Gaetano Pandolfo

Gaetano Pandolfo

Enviar
Lunes 23 Abril, 2018

Si el ataque de Santos no despierta, el título no llegará a puerta

En una Nota de Tano en la que comentamos la fecha 22 de la fase de clasificación, que enfrentó al Herediano con Santos en el Rosabal Cordero, decíamos que si el equipo guapileño quería dar un golpe de efecto de cara a la cuadrangular final, tenía que ganar ese partido: lo perdió 1-0 con gol de Jairo Arrieta, ese guerrero del área nicoyano que no da una bola por perdida y que a base de goles, alimento vital de los delanteros, recuperó la titularidad en la artillería del Team, al lado de Yendrick Ruiz, enviando a la reserva a Luis Ángel Landín.
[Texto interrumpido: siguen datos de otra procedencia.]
-- ==== Sys2Proof/Tests/Slice0.lean ====
section
/-! SUPPORT. The author's own tests. Expected values are the spec's: the encodings of 30_encoding.md and the vectors of
95_test_vectors.md, which each test names. The second half holds, for every statement with hypotheses, a concrete state and
operands that meet them. -/

namespace Sys2Proof.Tests

set_option Elab.async false

open Sys2Proof.Machine Sys2Proof.Safety Sys2Proof.Laws

/-! ### Helpers -/

/-- A field of the state after an element. -/
def after {α : Type} (o : Result) (f : State → α) : Option α :=
  match o with
  | .next t => some (f t)
  | .fault _ => none
  | .refused _ => none

/-- The kind raised by an element. -/
def raised (o : Result) : Option FaultKind := (after o fun t => t.faultKind).join

/-- A state with an input, in phase CONTAINER. -/
def atInput (bytes : List Byte) : State := { State.reset with phase := .container, pstate := .readingChunks, input := bytes }

/-- A state with a chunk record read. -/
def atChunk (ctype : Byte) (pay : List Byte) : State :=
  { State.reset with
    phase := .container, pstate := .readingChunks, ihCtype := ctype, ckLen := BitVec.ofNat 32 pay.length, ckPay := pay }

/-- A state with compressed data, in phase INFLATE. -/
def atBits (istage : InflateStage) (bytes : List Byte) : State :=
  { State.reset with phase := .inflate, istage := istage, zbuf := bytes }

/-- A state at a row of an 8-bit grayscale image of width `w`. -/
def atRow (w : Word) (prev raw : List Byte) : State :=
  { State.reset with
    phase := .recon, rstage := .row, ihWidth := w, ihHeight := 1, ihDepth := 8, passW := w, passH := 1, prev := prev, obuf := raw }

/-- A state at the first pixel of a one-pixel image whose row is given. -/
def atPixel (depth ctype : Byte) (row : List Byte) : State :=
  { State.reset with
    phase := .recon, rstage := .pixel, ihWidth := 1, ihHeight := 1, ihDepth := depth, ihCtype := ctype, passW := 1, passH := 1,
    currow := row, frame := Memory.alloc 4 }

/-- The four bytes of the first pixel. -/
def firstPixel (t : State) : List (Option Byte) := (List.range 4).map t.frame.read

/-! ### Ill-formed instructions are refused by the check -/

theorem test_wf_anc_critical_type : (Instr.anc 0x41424344).wf = false := by decide
theorem test_wf_anc_known_type : (Instr.anc 0x74524E53).wf = false := by decide
theorem test_wf_crit_ancillary_type : (Instr.crit 0x74455874).wf = false := by decide
theorem test_wf_crit_known_type : (Instr.crit 0x49444154).wf = false := by decide
theorem test_wf_filter_not_reserved : (Instr.filtRsvd 4).wf = false := by decide
theorem test_wf_no_pixels : (Instr.decode [] 0 true).wf = false := by decide
theorem test_wf_too_many_pixels : (Instr.decode [] (2 ^ 30) true).wf = false := by decide
theorem test_wf_seventeen_bits : (Instr.getbits 17).wf = false := by decide
theorem test_wf_long_vector : (Instr.buildCode (List.replicate 289 0)).wf = false := by decide +kernel
theorem test_wf_long_distance_vector : (Instr.checkCode (List.replicate 33 0) .d).wf = false := by decide
theorem test_wf_long_code_length_vector : (Instr.checkCode (List.replicate 20 0) .cl).wf = false := by decide
theorem test_wf_long_symbol_vector : (Instr.decodeSym (List.replicate 289 0)).wf = false := by decide +kernel
theorem test_wf_well_formed : (Instr.anc 0x74455874).wf = true ∧ (Instr.crit 0x41424344).wf = true ∧
    (Instr.filtRsvd 5).wf = true ∧ (Instr.decode [] (2 ^ 30 - 1) true).wf = true ∧ (Instr.getbits 16).wf = true := by decide

/-! ### Words written out from the encodings of 30_encoding.md select the elements they stand for -/

/-- What a list of words selects in a format. -/
def selects (f : Format) (rows : List (Nat × Instr)) : Bool := rows.all fun r => decide ((decode f r.1).toOption = some r.2)

/-- R101, R103, R104: signature and chunk types, the type written byte by byte in ASCII. -/
theorem test_decode_container : selects .sig [(0x89504E470D0A1A0A, .sig)] = true ∧
    selects .chunk [(0x49484452, .ihdr), (0x504C5445, .plte), (0x74524E53, .trns), (0x49444154, .idat), (0x49454E44, .iend),
      (0x74455874, .anc 0x74455874), (0x20000000, .anc 0x20000000), (0x49444174, .crit 0x49444174), (0, .crit 0)] = true := by
  decide

/-- R108, R109, R110: zlib header and trailer; `v[0]` is BFINAL, `v[2:1]` BTYPE. -/
theorem test_decode_blocks : selects .zhdr [(0x7801, .zhdr)] = true ∧ selects .ztrl [(0x00620062, .ztrl)] = true ∧
    selects .bhdr [(0b000, .blkStored false), (0b001, .blkStored true), (0b010, .blkFixed false), (0b011, .blkFixed true),
      (0b100, .blkDyn false), (0b101, .blkDyn true), (0b110, .blkRsvd false), (0b111, .blkRsvd true)] = true := by
  decide

/-- R114: literals, end of block, the first length symbols. -/
theorem test_decode_literals : selects .llsym [(0b000000000, .lit 0), (0b011111111, .lit 255), (0b100000000, .eob),
    (0b100000001, .len257), (0b100000010, .len258), (0b100000011, .len259), (0b100000100, .len260), (0b100000101, .len261),
    (0b100000110, .len262), (0b100000111, .len263), (0b100001000, .len264), (0b100001001, .len265),
    (0b100001010, .len266), (0b100001011, .len267), (0b100001100, .len268)] = true := by decide

/-- R114: the other length symbols and the two reserved ones. -/
theorem test_decode_lengths : selects .llsym [(269, .len269), (270, .len270), (271, .len271), (272, .len272), (273, .len273),
    (274, .len274), (275, .len275), (276, .len276), (277, .len277), (278, .len278), (279, .len279), (280, .len280),
    (281, .len281), (282, .len282), (283, .len283), (284, .len284), (285, .len285), (286, .ll286), (287, .ll287)] = true := by
  decide

/-- R115: the distance symbols. -/
theorem test_decode_distances : selects .dsym [(0b00000, .dist0), (0b00001, .dist1), (0b00010, .dist2), (0b00011, .dist3),
    (0b00100, .dist4), (0b00101, .dist5), (0b00110, .dist6), (0b00111, .dist7), (0b01000, .dist8), (0b01001, .dist9),
    (0b01010, .dist10), (0b01011, .dist11), (0b01100, .dist12), (0b01101, .dist13), (0b01110, .dist14), (0b01111, .dist15)]
      = true ∧
    selects .dsym [(16, .dist16), (17, .dist17), (18, .dist18), (19, .dist19), (20, .dist20), (21, .dist21), (22, .dist22),
    (23, .dist23), (24, .dist24), (25, .dist25), (26, .dist26), (27, .dist27), (28, .dist28), (29, .dist29), (30, .dist30),
    (31, .dist31)] = true := by decide

/-- R116: the code-length symbols. -/
theorem test_decode_code_lengths : selects .clsym [(0, .clLen 0), (15, .clLen 15), (16, .clRep), (17, .clZ3), (18, .clZ11)] = true := by
  decide

/-- R119, R121: filter types and passes. -/
theorem test_decode_rows : selects .row [(0, .filtNone), (1, .filtSub), (2, .filtUp), (3, .filtAvg), (4, .filtPaeth),
    (5, .filtRsvd 5), (255, .filtRsvd 255)] = true ∧ selects (.ilace 0) [(0, .ilaceNone)] = true ∧
    selects (.ilace 1) [(1, .pass1)] = true ∧ selects (.ilace 2) [(1, .pass2)] = true ∧ selects (.ilace 3) [(1, .pass3)] = true ∧
    selects (.ilace 4) [(1, .pass4)] = true ∧ selects (.ilace 5) [(1, .pass5)] = true ∧ selects (.ilace 6) [(1, .pass6)] = true ∧
    selects (.ilace 7) [(1, .pass7)] = true := by decide

/-- R107: the fifteen pairs, depth in the high byte, colour type in the low byte. -/
theorem test_decode_pixels : selects .depthCtype [(0x0100, .cvtG1), (0x0200, .cvtG2), (0x0400, .cvtG4), (0x0800, .cvtG8),
    (0x1000, .cvtG16), (0x0802, .cvtRgb8), (0x1002, .cvtRgb16), (0x0103, .cvtP1), (0x0203, .cvtP2), (0x0403, .cvtP4),
    (0x0803, .cvtP8), (0x0804, .cvtGa8), (0x1004, .cvtGa16), (0x0806, .cvtRgba8), (0x1006, .cvtRgba16)] = true := by decide

/-- Reserved selecting values are no element (R107, R113, R115, R116). -/
theorem test_decode_rejects : (decode .depthCtype 0x0300).toOption = none ∧ (decode .depthCtype 0x1003).toOption = none ∧
    (decode .llsym 288).toOption = none ∧ (decode .dsym 32).toOption = none ∧ (decode .clsym 19).toOption = none ∧
    (decode (.ilace 0) 2).toOption = none ∧ (decode .chunk (2 ^ 32)).toOption = none := by decide

/-- R117: the code word `11000110` is symbol 286, `0000000` is 256, `110010000` is 144. -/
theorem test_fixed_code_words : fixedLLWord 286 = [true, true, false, false, false, true, true, false] ∧
    fixedLLWord 256 = List.replicate 7 false ∧
    fixedLLWord 144 = [true, true, false, false, true, false, false, false, false] ∧
    fixedDistWord 30 = [true, true, true, true, false] := by decide

/-- The words of the opcode table resolve to elements (log entry 9). -/
theorem test_table_words : decodeTableWord 64 0x89504E470D0A1A0A = some .sig ∧ decodeTableWord 32 0x49484452 = some .ihdr ∧
    decodeTableWord 16 261 = some .len261 ∧ decodeTableWord 16 0x1006 = some .cvtRgba16 ∧
    decodeTableWord 8 29 = some .dist29 ∧ decodeTableWord 8 17 = some .clZ3 := by decide

/-- A placed word runs (log entry 9): the step runs the length symbol 265 and a distance symbol is next. -/
theorem test_placed_word : after (step (State.reset.withFetchWord 16 265)) (fun t => (t.mlen, t.istage)) = some (11, .distance) := by
  decide +kernel

/-! ### Readers and checksums (95_test_vectors.md sections 2.1, 2.3, 2.4) -/

theorem test_readExact : after (exec (.readExact 2) (atInput [1, 2, 3])) (fun t => (t.ret, t.cur)) = some (.bytes [1, 2], 2) := by decide
theorem test_readExact_short : raised (exec (.readExact 2) { atInput [1, 2, 3] with cur := 2 }) = some .truncatedInput := by decide
theorem test_readU8 : after (exec .readU8 (atInput [0x7F])) (fun t => t.ret) = some (.nat 127) := by decide
theorem test_readU32BE : after (exec .readU32BE (atInput [0, 0, 1, 0])) (fun t => (t.ret, t.cur)) = some (.nat 256, 4) := by
  decide +kernel
theorem test_atEnd : after (exec .atEnd { atInput [0x7F] with cur := 1 }) (fun t => t.ret) = some (.bool true) := by decide
theorem test_getbits : after (exec (.getbits 5) { atBits .block [0x4B] with bp := 3 }) (fun t => (t.ret, t.bp)) = some (.nat 9, 8) := by
  decide
theorem test_getbits_across : after (exec (.getbits 2) { atBits .block [0x80, 0x01] with bp := 7 }) (fun t => (t.ret, t.bp)) =
    some (.nat 3, 9) := by decide
theorem test_getbit_end : raised (exec .getbit { atBits .block [0x4B] with bp := 8 }) = some .truncatedCompressedData := by decide
theorem test_alignByte : after (exec .alignByte { State.reset with bp := 3 }) (fun t => t.bp) = some 8 ∧
    after (exec .alignByte { State.reset with bp := 16 }) (fun t => t.bp) = some 16 := by decide
theorem test_crcUpdate : after (exec (.crcUpdate 0x49) { State.reset with crcAcc := 0xFFFFFFFF }) (fun t => t.crcAcc) =
    some 0x22FDE946 := by decide
theorem test_crcCheck : after (exec (.crcCheck 0xAE426082) { State.reset with crcAcc := 0x51BD9F7D }) (fun t => t.faultKind) = some none ∧
    raised (exec (.crcCheck 0xAE426083) { State.reset with crcAcc := 0x51BD9F7D }) = some .chunkCorrupt := by decide
theorem test_adlerUpdate : after (exec (.adlerUpdate 0x61) State.reset) (fun t => (t.adlerA, t.adlerB)) = some (98, 98) := by decide

/-! ### Container (section 2.2) -/

theorem test_sig : after (exec .sig (atInput [0x89, 0x50, 0x4E, 0x47, 0x0D, 0x0A, 0x1A, 0x0A])) (fun t => (t.cur, t.pstate)) =
    some (8, .expectHeader) := by decide
theorem test_sig_seven_bytes : raised (exec .sig (atInput [0x89, 0x50, 0x4E, 0x47, 0x0D, 0x0A, 0x1A])) = some .truncatedInput := by decide
theorem test_ihdr : after (exec .ihdr { atChunk 0 [0, 0, 0, 2, 0, 0, 0, 2, 8, 2, 0, 0, 0] with pstate := .expectHeader, cfgMaxPixels := 4 })
    (fun t => (t.ihWidth, t.ihHeight, t.ihDepth, t.ihCtype, t.ihIlace, t.pstate)) = some (2, 2, 8, 2, false, .readingChunks) := by
  decide +kernel
theorem test_ihdr_pair_before_size : raised (exec .ihdr
    { atChunk 0 [0, 1, 0, 0, 0, 1, 0, 0, 3, 0, 0, 0, 0] with pstate := .expectHeader, cfgMaxPixels := 16777216 }) =
      some .unsupportedFormat := by decide +kernel
theorem test_plte : after (exec .plte (atChunk 3 [0xFF, 0, 0, 0, 0xFF, 0])) (fun t => (t.pltN, t.plt.take 3)) =
    some (2, [⟨255, 0, 0⟩, ⟨0, 255, 0⟩, ⟨0, 0, 0⟩]) := by decide +kernel
theorem test_plte_truecolour : raised (exec .plte (atChunk 2 [0xFF, 0, 0])) = some .invalidChunkOrder := by decide
theorem test_trns_gray : after (exec .trns (atChunk 0 [0x00, 0x7F])) (fun t => (t.trnsKey.k0, t.haveTrns)) = some (0x7F, true) := by decide
theorem test_trns_alpha_image : raised (exec .trns (atChunk 4 [0, 1])) = some .malformedChunk := by decide
theorem test_idat : after (exec .idat { atChunk 2 [0x78] with zbuf := [0x01] }) (fun t => (t.zbuf, t.seenIdat)) =
    some ([0x01, 0x78], true) := by decide
theorem test_idat_closed : raised (exec .idat { atChunk 2 [0x78] with seenIdat := true, idatClosed := true }) =
    some .invalidChunkOrder := by decide
theorem test_iend : after (exec .iend { atChunk 2 [] with seenIdat := true }) (fun t => (t.pstate, t.idatClosed)) = some (.done, true) := by
  decide
theorem test_anc_crit : after (exec (.anc 0x74455874) { atChunk 2 [] with seenIdat := true }) (fun t => t.idatClosed) = some true ∧
    raised (exec (.crit 0x41424344) (atChunk 2 [])) = some .unsupportedCriticalChunk := by decide

/-! ### zlib wrapper and blocks (sections 2.4, 2.5) -/

/-- The code-length code of the dynamic block in the tests below. -/
def dynamicCl : List CodeLen := [2, 2, 0, 0, 0, 0, 0, 0, 0, 0, 0, 0, 0, 0, 0, 0, 0, 0, 1]

theorem test_zhdr : after (exec .zhdr (atBits .zhdr [0x08, 0x1D])) (fun t => (t.bp, t.istage)) = some (16, .block) ∧
    raised (exec .zhdr (atBits .zhdr [0x78, 0x00])) = some .invalidCompressedData := by decide
theorem test_zhdr_dictionary : raised (exec .zhdr (atBits .zhdr [0x78, 0x20])) = some .invalidCompressedData := by decide
theorem test_ztrl : after (exec .ztrl { atBits .trailer [0xFC, 0, 0x62, 0, 0x62] with bp := 3, adlerA := 98, adlerB := 98 })
    (fun t => (t.bp, t.istage)) = some (40, .finished) := by decide +kernel
theorem test_ztrl_mismatch : raised (exec .ztrl { atBits .trailer [0, 0x62, 0, 0x63] with adlerA := 98, adlerB := 98 }) =
    some .decompressionChecksumError := by decide +kernel
theorem test_stored : after (exec (.blkStored true) { atBits .block [0x01, 0x02, 0x00, 0xFD, 0xFF, 0x61, 0x62] with bp := 3 })
    (fun t => (t.obuf, t.adlerA, t.istage)) = some ([0x61, 0x62], 196, .trailer) := by decide +kernel
theorem test_stored_complement : raised (exec (.blkStored true) { atBits .block [0x01, 0x02, 0x00, 0xFD, 0xFE, 0x61] with bp := 3 }) =
    some .invalidCompressedData := by decide +kernel
theorem test_fixed : after (exec (.blkFixed false) (atBits .block [])) (fun t => (t.llLen.drop 279, t.btype, t.bfinal)) =
    some ([7, 8, 8, 8, 8, 8, 8, 8, 8], 1, false) := by decide +kernel
/-- The code-length file is rewritten (R245): nothing of an earlier block's lengths is left, and 19 entries are there. -/
theorem test_fixed_clLen : exec (.blkFixed false) { atBits .block [] with clLen := dynamicCl } = exec (.blkFixed false) (atBits .block []) ∧
    after (exec (.blkFixed false) (atBits .block [])) (fun t => t.clLen.length) = some 19 := ⟨rfl, rfl⟩
theorem test_dynamic_hlit : raised (exec (.blkDyn true) { atBits .block [0xF5, 0, 0, 0, 0] with bp := 3 }) =
    some .invalidCompressedData := by decide +kernel
theorem test_dynamic : after (exec (.blkDyn true) { atBits .block [0x05, 0xC0, 0x81, 0x08, 0, 0, 0, 0, 0xA0] with bp := 3 })
    (fun t => (t.hlit, t.hdist, t.hclen, t.clLen)) =
      some (257, 1, 18, [2, 2, 0, 0, 0, 0, 0, 0, 0, 0, 0, 0, 0, 0, 0, 0, 0, 0, 1]) := by decide +kernel
/-- Hand calculation by R241: `count[2..4]` = 1, 5, 2; `next[2..4]` = 0, 2, 14. -/
theorem test_buildCode : after (exec (.buildCode [3, 3, 3, 3, 3, 2, 4, 4]) State.reset) (fun t => t.ret) =
    some (.codes [(3, 2), (3, 3), (3, 4), (3, 5), (3, 6), (2, 0), (4, 14), (4, 15)]) := by decide +kernel
theorem test_checkCode : raised (exec (.checkCode [1] .cl) State.reset) = some .invalidCompressedData ∧
    after (exec (.checkCode [1] .d) State.reset) (fun t => t.faultKind) = some none := by decide +kernel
Apenas está de regreso Jonathan Hansen y sigue en algodones José Guillermo Ortiz.
A Jairo le costó un mundo retornar al protagonismo; primero una severa lesión lo sacó del mapa de acción y cuando volvió, el hotel estaba lleno y no había habitaciones.
Jafet le dio minutos, el número 19 entraba y salía pero no hallaba red, hasta que se rompió el encanto. Jairo anotó su anhelado “golcito” y ya no paró más. Sumó ocho en la etapa de clasificación, la mayoría en el cierre.
Pero, estábamos hablando de Santos y no de Arrieta y sin conocer el resultado del juego de ayer entre los guapileños y florenses, primero de la cuadrangular, es un hecho que si Johnny Chaves quiere que su equipo sea campeón nacional, le urge reforzar su artillería.
El inteligente estratega tiene que buscar el sistema táctico que permita a sus pupilos ser más agresivos en ataque, un departamento que mostraba antes de este juego frente al Team un panorama desolador.
Siete goles entre Leonardo Adams (3), Starling Matarrita (2) y Kenneth Dixon (2). Cristian Lagos lesionado; Raymond Salas desenchufado y jugadores claves como Osvaldo Rodríguez sin gol.
Nueve goles entre Monguío, Cunningham y Azofeifa, de manera que ningún jugador estelar de la formación santista ha explotado en la red y entonces será complicado lograr el título, porque al equipo se le hace difícil revertir marcadores en contra. Un 1-0 o un 2-1 los condena a la derrota.
En defensa Santos es maravilloso; en ataque no pesa, de manera que si no se sueltan sus atacantes a mover cordeles, de nuevo Johnny Chaves y sus pupilos serán los invitados de honor a una fiesta de la que no aprenden a ser protagonistas. Si ayer en Guápiles, de nuevo la artillería guapileña guardó silencio, estaríamos en puertas de una nueva cuadrangular de tres, con un invitado que es tan elegante que no le agrada molestar.